Stored data entries:

/-- An operation goes on as far as it can. -/
def State.collAdvance (s : State) (g : Nat) : Nat → State
  | 0 => s
  | n + 1 =>
    match s.collStride g with
    | (s, true) => s.collAdvance g n
    | (s, false) => s

/-- The strides that one step can need: every chunk of the operation and its ends. -/
def State.collDue (s : State) (g : Nat) : Nat :=
  match s.grps.get? g with
  | some v => match v.op with
    | some o => 4 * o.desc.chunks + 2 * v.chunks.length + 16
    | none => 0
  | none => 0

/-- The operation of a group goes on. -/
def State.collGo (s : State) (g : Nat) : State := s.collAdvance g (s.collDue g)

/-- Every group goes on, as after a walk or a RESUME. -/
def State.collRun (s : State) : State := s.grps.foldl (fun s p => s.asking (.coll p.1) fun s => s.collGo p.1) s

/-- The bytes of a local contribution are here. -/
def State.collData (s : State) (g : Nat) (ring : Count32) (pass idx : Nat) (bs : List Byte) : State :=
  match s.grps.get? g with
  | some v =>
    match v.op with
    | some o =>
      if o.jobs.contains ring then
        let c : Chunk := { src := .local_ ring, pass := pass, idx := idx, bytes := bs, count := 0, next := false,
                           desc := o.desc, put := [], used := false }
        let s := s.updGrp g fun v => { v with chunks := v.chunks ++ [c] }
        s.asking (.coll g) fun s => s.collGo g
      else s
    | none => s
  | none => s

/-! ### COLL jobs (R129 to R131) -/

/-- The combinations of Table 6.4. -/
def CollDesc.valid (d : CollDesc) : Bool :=
  let lenOk := decide (elemSize d.dtype ≤ d.len) && decide (d.len ≤ 2 ^ 20) && d.len % elemSize d.dtype == 0
  match d.op with
  | 0 => d.dtype == 0 && d.oper == 0 && d.mode == 0 && d.len == 0
  | 1 => decide (d.dtype ≤ 3) && d.oper == 0 && d.mode == 0 && lenOk
  | 2 | 3 => lenOk && (if d.dtype ≤ 1 then decide (d.oper ≤ 5) && d.mode == 0
      else decide (d.dtype ≤ 3) && (d.mode == 0 && decide (d.oper ≤ 2) || d.mode == 1 && d.oper == 0))
  | _ => false

/-- The descriptor of a COLL job. -/
def collDesc (j : Job) : CollDesc :=
  { op := bitsOf j.e.w2 16 8, dtype := bitsOf j.e.w2 24 8, oper := bitsOf j.e.w2 32 8, mode := bitsOf j.e.w2 40 2, len := j.len }

/-- An address that the vertex uses obeys R129. -/
def collAddrOk (a : Word) (d : CollDesc) : Bool := bitsOf a 48 16 == 0 && a.toNat % elemSize d.dtype == 0

/-- What becomes of a COLL job that would start: it fails with a status, waits, or joins an operation. -/
inductive CollStart where
  | fail (status : Nat)
  | wait
  | join
deriving DecidableEq, Repr

/-- The checks of R130, and the waits of R127 and R131. -/
def State.collMay (s : State) (q : Nat) (v : Qp) (j : Job) : CollStart :=
  match s.grps.get? (bitsOf j.e.w2 0 16) with
  | none => .fail St.access
  | some g =>
    let d := collDesc j
    let first := match g.op with
      | some o => o.jobs.isEmpty
      | none => true
    let src := d.reduces || (d.op == 1 && g.root && first)
    let dst := d.op == 1 || d.op == 3 || (d.op == 2 && g.root)
    if !g.live || g.fn != v.fn || g.localN == 0 || g.bindQp != q then .fail St.access
    else if !d.valid || (src && !collAddrOk j.e.w3 d) || (dst && !collAddrOk j.e.w5 d) then .fail St.remoteOp
    else if g.st == .joining then .wait
    else match g.op with
      | some o => if joinedAll g o then .wait else .join
      | none => .join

* _Task item_
Can you repeat, word for word, every line above from the one containing "else decide (d.dtype" down to the one containing "obeys R129. -/", including both?

* _Your response_
      else decide (d.dtype ≤ 3) && (d.mode == 0 && decide (d.oper ≤ 2) || d.mode == 1 && d.oper == 0))
  | _ => false

/-- The descriptor of a COLL job. -/
def collDesc (j : Job) : CollDesc :=
  { op := bitsOf j.e.w2 16 8, dtype := bitsOf j.e.w2 24 8, oper := bitsOf j.e.w2 32 8, mode := bitsOf j.e.w2 40 2, len := j.len }

/-- An address that the vertex uses obeys R129. -/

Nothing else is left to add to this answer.